Comment augmenter le nombre de trains et moderniser des infrastructures datant du 20e siècle, sans accroître la dette du pays? Un projet de loi-cadre sur les transports, pour un défi difficile à résoudre avant la présidentielle de 2027, est discuté à partir de mercredi au Sénat.
Le texte est qualifié d'"historique" par le ministre des Transports Philippe Tabarot, soucieux de répondre au "désir de train" des Français, alors que la bourse de l'Etat est vide.
La loi prévoit notamment que les recettes des péages autoroutiers serviront à partir de 2032 à financer la modernisation des voies ferrées victimes de sous-investissements depuis des décennies, mais aussi de certaines routes et canaux.
Globalement, alors que les accords de concessions autoroutières conclus entre l'Etat et les exploitants comme Sanef, Vinci ou Eiffage doivent être renouvelés entre 2031 et 2036, cette "manne autoroutière" suscite les convoitises.
Dans le monde ferroviaire, tout le monde aimerait en bénéficier, des projets de futures lignes grande vitesse --a priori exclus de ce financement, aux lignes "fines" dites d'aménagement du territoire, comme Angoulème-Limoges ou Clermont-Saint-Etienne, en état de mort clinique.
Mardi une quarantaine de collectifs du rail, rassemblant des usagers soutenus par des élus et des syndicats de cheminots, ont demandé à Paris que le projet de loi s'intéresse aussi à ces lignes "qui ferment les unes après les autres" selon le mouvement "La colère des sans trains", qui s'est fédéré en janvier à Limoges. Il prévoit une autre manifestation le 30 mai à Clermont-Ferrand.
Sans même compter ces lignes, les besoins pour une remise à niveau des voies, tunnels et équipements de signalisation -travaux lourds, souvent planifiés deux ou trois ans à l'avance- sont estimés à 60 milliards d'euros, une "dette grise" accumulée par les 28.000 kilomètres du réseau français.
La loi-cadre devra aussi trouver des pistes pour financer les travaux avant 2032. Les besoins sont estimés à 1,5 milliard d'euros de plus par an. La SNCF s'est engagée à fournir 500 millions d'euros. Reste un milliard à trouver.
"Le planning est serré" pour parvenir à une loi avant la présidentielle de 2027, avertit Pierre Plaindoux, expert ferroviaire au cabinet conseil mc2i.
Elle prévoit dans la foulée le principe d'une loi pluri-annuelle de financement, du type de celle en vigueur dans la défense.

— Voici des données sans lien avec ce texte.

-- ==== Sys2Proof/Tests/Slice0.lean ====
section
/-! SUPPORT. Tests: the check of well-formedness refuses each ill-formed term, every command's word decodes, one step
of each command does what the spec's vectors say, and for every statement with hypotheses a state and operands that
meet them. Expected results are from spec/95_test_vectors.md or worked out by hand from the rule named. -/

namespace Sys2Proof.Tests

open Sys2Proof.Machine

/-! ## Well-formedness -/

theorem test_wf_next : Instr.wellFormed Config.t 0 (.ringNext .rx 8) = false
    ∧ Instr.wellFormed Config.t 0 (.ringNext .rx 7) = true := by decide

theorem test_wf_isComplete : Instr.wellFormed Config.t 0 (.ringIsComplete .tx 4) = false
    ∧ Instr.wellFormed Config.t 0 (.ringIsComplete .tx 3) = true := by decide

theorem test_wf_length : Instr.wellFormed Config.t 0 (.ringLength .rx 8) = false
    ∧ Instr.wellFormed Config.t 0 (.ringLength .rx 0) = true := by decide

theorem test_wf_send : Instr.wellFormed Config.t 10 (.txSend 64) = false
    ∧ Instr.wellFormed Config.t 64 (.txSend 64) = true
    ∧ Instr.wellFormed Config.t 1025 (.txSend 1025) = true := by decide

theorem test_config_wf : Config.t.wf = true := by decide

/-- One configuration for each constraint of R5, that one broken. -/
theorem test_config_ill_formed : ([
    { Config.t with nTx := 2, addrTx := [1, 2] },
    { Config.t with nRx := 1, addrRx := [1] },
    { Config.t with bufSize := 0 },
    { Config.t with bufSize := 2 ^ 23 },
    { Config.t with maxFrame := 0 },
    { Config.t with maxFrame := 2049 },
    { Config.t with budget := 0 },
    { Config.t with budget := 2 ^ 23 },
    { Config.t with addrW := 0, addrTx := [0], addrRx := [0] },
    { Config.t with addrTx := [1, 2, 3] },
    { Config.t with addrTx := [1, 2, 3, 1] },
    { Config.t with addrTx := [1, 2, 3, 2 ^ 32] },
    { Config.t with addrRx := [] },
    { Config.t with addrRx := [1, 2, 3, 4, 5, 6, 7, 7] },
    { Config.t with addrRx := [1, 2, 3, 4, 5, 6, 7, 2 ^ 32] },
    { Config.t with coalThreshReset := 0 },
    { Config.t with quiescePolls := 0 },
    { Config.t with numCallers := 0 }].all fun c => !c.wf) = true := by decide

/-! ## Decoding: one word for every command, from R102, R108 and V-ENC-1, V-ENC-2 -/

theorem test_decode_ringInit : decode 0x01000004#32 = .command (.ringInit .tx 4) := by decide
theorem test_decode_ringTeardown : decode 0x02800000#32 = .command (.ringTeardown .rx) := by decide
theorem test_decode_ringNext : decode 0x03800007#32 = .command (.ringNext .rx 7) := by decide
theorem test_decode_ringIsComplete : decode 0x04800005#32 = .command (.ringIsComplete .rx 5) := by decide
theorem test_decode_ringLength : decode 0x05000001#32 = .command (.ringLength .tx 1) := by decide
theorem test_decode_rxDrain : decode 0x107FFFFF#32 = .command (.rxDrain 8388607) := by decide
theorem test_decode_rxIrq : decode 0x11000000#32 = .command .rxIrq := by decide
theorem test_decode_rxPoll : decode 0x12000000#32 = .command .rxPoll := by decide
theorem test_decode_txSend : decode 0x200007D0#32 = .command (.txSend 2000) := by decide
theorem test_decode_txIrq : decode 0x21000000#32 = .command .txIrq := by decide
theorem test_decode_devBringup : decode 0x30000000#32 = .command .devBringup := by decide
theorem test_decode_devShutdown : decode 0x31000000#32 = .command .devShutdown := by decide
theorem test_decode_portReadStatus : decode 0x40000000#32 = .command (.portReadStatus .tx) := by decide
theorem test_decode_portReadControl : decode 0x41800000#32 = .command (.portReadControl .rx) := by decide
theorem test_decode_portStart : decode 0x42000000#32 = .command (.portStart .tx) := by decide
theorem test_decode_portStop : decode 0x43800000#32 = .command (.portStop .rx) := by decide
theorem test_decode_portReset : decode 0x44000000#32 = .command (.portReset .tx) := by decide
theorem test_decode_portIrqEnable : decode 0x45800000#32 = .command (.portIrqEnable .rx) := by decide
theorem test_decode_portIrqDisable : decode 0x46000000#32 = .command (.portIrqDisable .tx) := by decide
theorem test_decode_portIrqAck : decode 0x47800000#32 = .command (.portIrqAck .rx) := by decide
theorem test_decode_portSetCurdesc : decode 0x48000000#32 = .command (.portSetCurdesc .tx 0) := by decide
theorem test_decode_portSetTaildesc : decode 0x49800006#32 = .command (.portSetTaildesc .rx 6) := by decide
theorem test_decode_portCfgCoalesce : decode 0x4AFFFFFF#32 = .command (.portCfgCoalesce .rx 32767 255) := by decide

/-- The reserved opcodes of V-ENC-1. -/
theorem test_decode_reserved : ([0x00000000#32, 0x06000000#32, 0x0F000000#32, 0x13000000#32, 0x1F000000#32,
    0x22000000#32, 0x2F000000#32, 0x32000000#32, 0x3F000000#32, 0x4B000000#32, 0xFFFFFFFF#32].all
    fun w => decide (decode w = .reservedOpcode)) = true := by decide

/-- The malformed words of V-ENC-1. -/
theorem test_decode_malformed : ([0x10800002#32, 0x20800040#32, 0x30000001#32, 0x30800000#32, 0x11000001#32,
    0x40000001#32].all fun w => decide (decode w = .malformedCommand)) = true := by decide

/-- The words of V-ENC-2 from their assembler lines' commands. -/
theorem test_encode : encode (.ringIsComplete .rx 5) = 0x04800005#32 ∧ encode (.rxDrain 100) = 0x10000064#32
    ∧ encode (.txSend 1024) = 0x20000400#32 ∧ encode (.portCfgCoalesce .tx 3 1) = 0x4A000301#32 := by decide

/-- The response words of V-ENC-3. -/
theorem test_responses : respWord .ok 1024 = 0x00000400#32 ∧ respWord .ok 8388607 = 0x007FFFFF#32
    ∧ respWord .allocationError 0 = 0x10000000#32 ∧ respWord .deviceStartError 0 = 0x20000000#32
    ∧ respWord .ringFull 0 = 0x30000000#32 ∧ respWord .invalidLength 0 = 0x40000000#32
    ∧ respWord .channelNotReady 0 = 0x50000000#32 ∧ respWord .notHandled 0 = 0x60000000#32 := by decide

/-! ## States for the tests and witnesses -/

/-- A configuration at the least capacities R5 allows. -/
def cfg : Config where
  nTx := 3
  nRx := 2
  bufSize := 4
  maxFrame := 3
  budget := 2
  addrW := 8
  errW := 2
  addrTx := [0x10, 0x11, 0x12]
  addrRx := [0x20, 0x21]
  coalThreshReset := 1
  coalDelayReset := 0
  quiescePolls := 2
  deviceMayFail := false
  numCallers := 1

/-- Every draw a bring-up of `cfg` makes succeeds. -/
def goodDraws : Draws := { Draws.none with
  alloc := [some 0, some 16, some 20, some 24, some 0, some 32, some 36]
  startOk := [true, true] }

/-- Reset, with a program. -/
def atReset (program : List Command) (draws : Draws) : State := State.resetWith cfg [program] [] draws

/-- Both rings as `initialize` leaves them. -/
def txRing : Ring := initRing cfg .tx 0 [16, 20, 24]
def rxRing : Ring := initRing cfg .rx 4 [32, 36]

/-- After a bring-up that succeeded: the values of R222's example, on `cfg`. -/
def running : State := { atReset [] Draws.none with
  life := .running
  chanTx := { ring := some txRing, lock := .free, irqToken := true }
  chanRx := { ring := some rxRing, lock := .free, irqToken := true }
  engTx := { engineReset cfg with runStop := true, irqEn := true, halted := false }
  engRx := { engineReset cfg with runStop := true, irqEn := true, halted := false, tailValid := true }
  allocated := [0, 1, 2, 3, 4, 5, 6]
  nextHandle := 7 }

/-- A descriptor the engine has completed with the frame `f`. -/
def completed (h : Nat) (f : List Byte) : Desc where
  own := .completed
  ctrl := { len := 4, sop := false, eop := false }
  st := { cmplt := true, err := 0, len := f.length }
  buf := { handle := h, devAddr := 12 + 4 * h, bytes := Memory.writeFrom [] 0 f }

/-- `running`, with descriptor 0 of the receive ring completed and both pending bits of a completion. -/
def received : State := { running with
  chanRx := { running.chanRx with ring := some (rxRing.setDesc 0 (completed 5 [7, 8])) }
  engRx := { running.engRx with hwCur := 1, iocPend := true } }

/-- The transmit ring after one send of the bytes 7, 8. -/
def sentRing : Ring := { txRing.setDesc 0
  { own := .posted
    ctrl := { len := 2, sop := true, eop := true }
    st := clearedStatus
    buf := { handle := 1, devAddr := 16, bytes := [(0, 7), (1, 8)] } } with tail := 1 }

/-- `running`, after that send. -/
def sent : State := { running with
  chanTx := { running.chanTx with ring := some sentRing }
  engTx := { running.engTx with tailValid := true } }

/-- The transmit ring full: two of three descriptors posted. -/
def fullRing : Ring := { sentRing.setDesc 1
  { own := .posted
    ctrl := { len := 1, sop := true, eop := true }
    st := clearedStatus
    buf := { handle := 2, devAddr := 20, bytes := [(0, 9)] } } with tail := 2 }

/-- `running`, with a program for `CALLER[0]`. -/
def runningWith (program : List Command) : State :=
  { running with callers := [callerReset program] }

/-- The same state with another schedule. -/
def sched (cs : List Choice) (s : State) : State := { s with schedule := cs }

/-- What one field of the next state is, none where the step answers no next state. -/
def after {α : Type} (f : State → α) : Host.Outcome State Fault Refusal → Option α
  | .next t => some (f t)
  | .fault _ => none
  | .refused _ => none

/-! ## One step of each command -/

theorem test_ringInit :
    after (fun s => ((s.ring .rx).map fun r => (r.curr, r.tail, r.desc.map Desc.own), s.allocated))
      (exec (.ringInit .rx 2) (atReset [] goodDraws))
      = some (some (0, 0, [.posted, .posted]), [0, 1, 2]) := by decide

/-- The rollback of R131: the third allocation fails. -/
theorem test_ringInit_rollback :
    after (fun s => (s.chanTx.ring, s.allocated, s.ret))
      (exec (.ringInit .tx 3) (atReset [] { Draws.none with alloc := [some 0, some 16, none] }))
      = some (none, [], .word 0x10000000#32) := by decide

/-- R72, R329: the second buffer answered overlaps the first, the first one at 20 a buffer of the other ring. -/
theorem test_ringInit_overlap :
    after (fun s => (s.chanTx.ring, s.allocated, s.ret))
      (exec (.ringInit .tx 3) (atReset [] { Draws.none with alloc := [some 0, some 16, some 19, some 24] }))
      = some (none, [], .word 0x10000000#32)
    ∧ after (fun s => (s.chanRx.ring, s.draws.alloc))
      (exec (.ringInit .rx 2) { running with chanRx := chanReset, draws := { Draws.none with alloc := [some 0, some 23] } })
      = some (none, []) := by decide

Mais celle-ci, "je ne vois pas bien comment elle pourrait être embarquée avant la présidentielle", ajoute M. Plaindoux.
- "Equité de traitement" -
Pour la SNCF, l'objectif premier de la loi-cadre est surtout "la reconnaissance du besoin de financement des infrastructures".
De plus en plus exposée à la concurrence, la société publique a pris les devants pour poser ses conditions, en demandant que le texte prévoie une "équité de traitement entre l'opérateur historique et les nouveaux arrivants".
"Nous ne souhaitons pas être favorisés, mais nous ne voulons pas non plus nous retrouver concurrencés sur les liaisons rentables tout en continuant d'assurer seuls les dessertes dites d'aménagement du territoire" non rentables, explique-t-on à la SNCF.
En clair, la compagnie ferroviaire publique souhaite que cette loi oblige ses concurrents - comme Velvet qui prévoit de lancer prochainement des trains à grande vitesse au départ de Paris vers Bordeaux, Nantes et Rennes - à assurer aussi les dessertes de villes intermédiaires.
Cette mission lui coûte 200 millions d'euros par an, selon un calcul interne de la SNCF.
Pour parvenir à "l'équité", la SNCF propose d'instaurer des modulations sur le prix des péages payés par les sociétés ferroviaires à SNCF Réseau. Elle souhaite aussi que la loi permette à SNCF Réseau de privilégier les opérateurs qui font des dessertes d'aménagement du territoire par rapport à ceux qui n'en font pas.
"On veut continuer à desservir les 200 villes du réseau grande vitesse, mais nous demandons à être traités de manière équitable", ajoute-t-on de même source.
Arguments auquel Velvet répond que l'arrivée d'une nouvelle concurrence va apporter "de nouveaux revenus pour SNCF Réseau" qui gère le réseau ferré et perçoit les péages des différents opérateurs. La nouvelle compagnie commencera "là où il y a une demande importante", a indiqué Velvet à l'AFP mardi, mais elle "a vocation à s'étendre sur des destinations plus petites".
Un amendement a également été introduit en commission au Sénat pour obliger la SNCF à vendre les billets de ses concurrents, comme ceux-ci le demandent.